The witnesses at the Rainforest Tribunal
Claude Martin
Biologist and member of the Club of Rome
Claude Martin has been the Director General of WWF International from 1993 to 2005. Before joining WWF, initially as Director of WWF-Switzerland, he worked as field biologist in Central India and as director of protected rainforest areas in West Africa. Since the 1970’s he has been engaged in tropical forest research, policy and conservation. As a member of the Club of Rome he is the author of the seminal 2015 report “On the Edge – The State and Fate of the World’s Tropical Rainforests” (Greystone Books, Vancouver B.C.). Claude Martin is Swiss and holds an MSc in biology and a PhD from the University of Zurich.
«My most important success was achieved as co-initiator of the Amazon Region Protected Areas (ARPA) plan of Brazil, which brought 600’000 km2 under protection, complementing and connecting Indigenous reserves.»
Ida Theilade
Biologist and professor at the University of Copenhagen
Ida Theilade is a biologist and professor at the University of Copenhagen with a key interest in participatory management and conservation of tropical forests. Current research centres on ethnobotany, citizen science, and the role Indigenous knowledge and institutions can play in natural resource governance and climate action. Ida travelled extensively in Borneo from 1986 an onwards and visited many of the Penan blockades. Today, Ida is Chairperson for the International Work Group for Indigenous Affairs (IWGIA) and continues to champion Indigenous peoples’ rights.

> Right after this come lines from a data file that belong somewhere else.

-- ==== Sys2Proof/Machine/Scratch.lean ====
section
/-! DEFINITION. Group 0x9: scratchpad accesses, granules, cluster-remote accesses (R305 to R309, R109 to R112). -/

namespace Sys2Proof.Machine

/-- Check the lanes of a scratchpad access. -/
def spadLate (kind : AccKind) (n : Nat) (target : Ctx → Option (Option Nat)) (lanes : Ctx → List Nat)
    (data : Ctx → Nat → List CWord × List CWord) (c : Ctx) : Ctx × Verdict :=
  checkLanes c kind.cls (lanes c) fun c l =>
    let (d, d2) := data c l
    (c.s, spadLane c.e kind n (target c) l (c.formedSum l % 2 ^ 32) d d2)

/-- The own scratchpad. -/
def ownSpad (_ : Ctx) : Option (Option Nat) := none

def execLds (h : Hints) (sz : MemSz) (d a : Reg) (b : Opd) (s : State) : Host.Outcome State Fault Refusal :=
  let uni := uniformAddr a b
  issue s { h := h, srcs := addrSrcs 1 a b, dst := some (d, sz.words), role := vectorOnly } (loadForm sz 32)
    (spadLate .load sz.bytes ownSpad (loadLanes · d uni) noData) fun c => launchAccs c true (loadOp c h sz d uni)

def execSts (h : Hints) (sz : MemSz) (d a : Reg) (b : Opd) (s : State) : Host.Outcome State Fault Refusal :=
  issue s { h := h, srcs := storeSrcs 1 sz d a b, role := vectorOnly } (baseOffset 32)
    (spadLate .store sz.bytes ownSpad (storeLanes · (d.isS && uniformAddr a b)) storeData) fun c => launchAccs c true MemOp.blank

/-! ### Granules -/

/-- Put an `LDF` in flight: its read is held, and the `CUT` waits for it (R307). -/
def launchLdf (c : Ctx) (h : Hints) (sz : MemSz) (d : Reg) (uni take : Bool) : State :=
  let id := c.tg.nextOp
  let s := launchAccs c true { loadOp c h sz d uni with granule := some take }
  s.updTg c.e.r fun g => g.owe (.granules id)

def execLdfKeep (h : Hints) (sz : MemSz) (d a : Reg) (b : Opd) (s : State) : Host.Outcome State Fault Refusal :=
  let uni := uniformAddr a b
  issue s { h := h, srcs := addrSrcs 1 a b, dst := some (d, sz.words), role := vectorOnly } (loadForm sz 32)
    (spadLate .load sz.bytes ownSpad (loadLanes · d uni) noData) fun c => launchLdf c h sz d uni false

def execLdfTake (h : Hints) (sz : MemSz) (d a : Reg) (b : Opd) (s : State) : Host.Outcome State Fault Refusal :=
  let uni := uniformAddr a b
  issue s { h := h, srcs := addrSrcs 1 a b, dst := some (d, sz.words), role := vectorOnly } (loadForm sz 32)
    (spadLate .load sz.bytes ownSpad (loadLanes · d uni) noData) fun c => launchLdf c h sz d uni true

/-- Test granules in ascending order, each read repairing disagreeing copies (R110). -/
def granulesFull (s : State) (n : Nat) : List Nat → State × Bool
  | [] => (s, true)
  | i :: is =>
    let (s1, b) := granuleRead s n i
    let (s2, bs) := granulesFull s1 n is
    (s2, b && bs)

/-- The first `LDF` whose read is held. -/
def Tg.heldLdf (g : Tg) : Option MemOp := g.ops.find? fun o => o.granule.isSome && !o.performed && o.accs.any fun a => !a.done

/-- A held `LDF` performs its read, in one step, once every granule it touches is full (R112). -/
def execLdfReadPerform (r : TgRef) (s : State) : Host.Outcome State Fault Refusal :=
  match s.tg? r with
  | none => .next s
  | some g =>
    match g.heldLdf with
    | none => .next s
    | some o =>
      if g.acquiring o.id || !(o.accs.zip (List.range o.accs.length)).all fun ai => g.mayPerform o ai.2 ai.1 then .next s
      else
        let gs := granulesOf o.accs
        match granulesFull s r.wg gs with
        | (s1, false) => .next s1
        | (s1, true) =>
          let s2 := (o.accs.zip (List.range o.accs.length)).foldl (fun s ai => performOne s r o.id ai.2 ai.1 false) s1
          let s3 := if o.granule == some true then s2.updWg r.wg fun w => w.setGranules false gs else s2
          .next (progress s3 r)

def execStf (h : Hints) (sz : MemSz) (d a : Reg) (b : Opd) (s : State) : Host.Outcome State Fault Refusal :=
  issue s { h := h, srcs := storeSrcs 1 sz d a b, role := vectorOnly } (baseOffset 32)
    (spadLate .store sz.bytes ownSpad (storeLanes · (d.isS && uniformAddr a b)) storeData) fun c => launchAccs c true { MemOp.blank with setFull := true }

/-- Faults of a `GRN` range (R309). -/
def grnLate (cls : Nat) (c : Ctx) : Ctx × Verdict :=
  let o := c.uval 0
  let n := c.uval 1
  let trap (cause : Nat) : Verdict := .trap (memCause cause 0 cls (c.e.part.headD 0)) (maskOf c.e.part)
  (c, if o % 16 != 0 || n % 16 != 0 || n == 0 then trap 0x12 else if c.e.sheet.spadBytes < o + n then trap 0x13 else .go)

/-- Put a `GRN` in flight: it counts as one performed operation of the memory counter (R299). -/
def launchGrn (c : Ctx) (set : Option Bool) (o : MemOp) : State :=
  (issueOp c.s c.e.r { o with
    counts := true, performed := false, slots := c.tg.touched true [(c.uval 0, c.uval 1)]
    grn := some ⟨set, c.uval 0 / 16, c.uval 1 / 16⟩ }).updTg c.e.r Tg.oweSlots

def grnPlan (h : Hints) (a : U) (b : Opd) : Plan :=
  { h := h, srcs := [(srcA (.s a) 1).consumed, (srcB b 1).consumed], role := vectorOnly }

def execGrnClr (h : Hints) (a : U) (b : Opd) (s : State) : Host.Outcome State Fault Refusal :=
  onceOp s (grnPlan h a b) (grnLate 1) fun c => launchGrn c (some false) MemOp.blank

def execGrnSet (h : Hints) (a : U) (b : Opd) (s : State) : Host.Outcome State Fault Refusal :=
  onceOp s (grnPlan h a b) (grnLate 1) fun c => launchGrn c (some true) MemOp.blank

def execGrnQry (h : Hints) (d a : U) (b : Opd) (s : State) : Host.Outcome State Fault Refusal :=
  onceOp s { grnPlan h a b with dst := some (.s d, 1) } (grnLate 0) fun c =>
    launchGrn c none { MemOp.blank with ps := h.ps.toNat, results := [(.s d.toNat, .zero)] }

/-! ### Cluster-remote accesses (R109, R306) -/

/-- Level bound to the cluster. -/
def Sheet.clusterLevel (h : Sheet) : Option Nat := h.levels.findIdx? fun l => l.bind == 3

/-- Cluster-level unit of a workgroup, and its rank in it. -/
def Sheet.clusterUnit (h : Sheet) (w : Wg) : Option (Nat × Nat) :=
  h.clusterLevel.map fun c =>
    let k := h.prod h.coreLevel c
    ((w.rank + h.ranks * w.unitIx) / k, (w.rank + h.ranks * w.unitIx) % k)

/-- The workgroup of lowest rank of the issuer's cluster-level unit on a core that holds its allocation there, which is until its
write-back has ended (R391). -/
def clusterPeer (s : State) (e : Env) (core : Nat) : Option Nat :=
  match e.sheet.clusterUnit e.w with
  | none => none
  | some (u, _) =>
    let here := s.wgs.filter fun nw => nw.2.launch == e.w.launch && nw.2.take == e.w.take && nw.2.core == core &&
      nw.2.phase != .done &&
      (e.sheet.clusterUnit nw.2).map (·.1) == some u
    (here.foldl (fun best nw => match best with
      | none => some nw
      | some b => if ((e.sheet.clusterUnit nw.2).map (·.2)).getD 0 < ((e.sheet.clusterUnit b.2).map (·.2)).getD 0 then some nw else best)
      none).map (·.1)

/-- Target of `LDX` and `STX`. -/
def remoteSpad (k : BitVec 3) (c : Ctx) : Option (Option Nat) := some (clusterPeer c.s c.e (8 * clusterOf c.e.core + k.toNat))

def execLdx (h : Hints) (sz : MemSz) (k : BitVec 3) (d a : Reg) (b : Opd) (s : State) : Host.Outcome State Fault Refusal :=
  let uni := uniformAddr a b
  issue s { h := h, srcs := addrSrcs 1 a b, dst := some (d, sz.words), role := vectorOnly } (loadForm sz 32)
    (spadLate .load sz.bytes (remoteSpad k) (loadLanes · d uni) noData) fun c => launchAccs c true (loadOp c h sz d uni)

def execStx (h : Hints) (sz : MemSz) (k : BitVec 3) (d a : Reg) (b : Opd) (s : State) : Host.Outcome State Fault Refusal :=
  issue s { h := h, srcs := storeSrcs 1 sz d a b, role := vectorOnly } (baseOffset 32)
    (spadLate .store sz.bytes (remoteSpad k) (storeLanes · (d.isS && uniformAddr a b)) storeData) fun c => launchAccs c true MemOp.blank

end Sys2Proof.Machine
end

«I saw the massive forest destruction first hand. Amidst the beauty of the forest and the grim destruction, I was impressed by the knowledge, bravery, and resilience of the true Masters of the forest, — the Penan.»
Robin Hanbury-Tenison
Explorer and President of Survival International
Robin Hanbury-Tenison is an explorer with a conscience. He has spent much of his life travelling in the world’s rainforests and deserts and campaigning to protect both them and their people. He is a Gold Medallist of the Royal Geographical Society, for whom he led their largest scientific expedition to Mulu, Sarawak, in 1977/78, spending fifteen months in the heart of Borneo. He believes that the spirit of exploration is alive and well and never more needed than now, as we begin to realise how little we really understand our world and how rapidly we are destroying it. The author of over twenty-five books also became a celebrated photographer via the critically acclaimed exhibition at the National Theatre, Echoes of a Vanished World, that detailed his first encounters with pristine peoples and places.
«Protecting all remaining rainforest and restoring much of what has been destroyed will be the best way to reduce CO2 levels in the atmosphere.»
Mutang Urud
Human Rights and Environmental Activist from Sarawak, Montreal
Mutang Urud is an Indigenous human rights and environmental activist who has been in jail for his activism. He is a Kelabit from Sarawak who took refuge in Canada. His local activism started in the early 1980s and since the 1990s he was involved in the international Indigenous rights movement at the United Nations. In Canada he has worked for a decade amongst Aboriginal youth in the environmental and outdoor education. Presently, he also dedicates his time to protecting his people’s culture and language through oral history writing, creating a dictionary, and mapping their traditional territory.
«The rainforest is not just a forest. It’s our home, our source of survival for thousands of years where the land is filled with the cultural stories and biographies of our ancestors.»
Unga Paren
Headman of the Penan community Long Bangan, Sarawak
Mutang Tuo
Headman of the Penan community Long Payau, Sarawak
Unga Paren and Mutang Tuo are the headmen of the Penan villages of Long Bangan and Long Payau in the rainforest of Sarawak. In 1990, together with Bruno Manser and Mutang Urud, they toured 25 cities in 13 countries within six weeks on the occasion of the "Penan World Tour" to draw attention to the threatening deforestation of the rainforest. They met personalities such as Al Gore, Danielle Mitterrand and Prince Bernhard of the Netherlands. But at home in Malaysia, their calls for a halt to deforestation fell on deaf ears. Their appearance at the Rainforest Tribunal is their first joint public appearance since the 1990 Penan World Tour.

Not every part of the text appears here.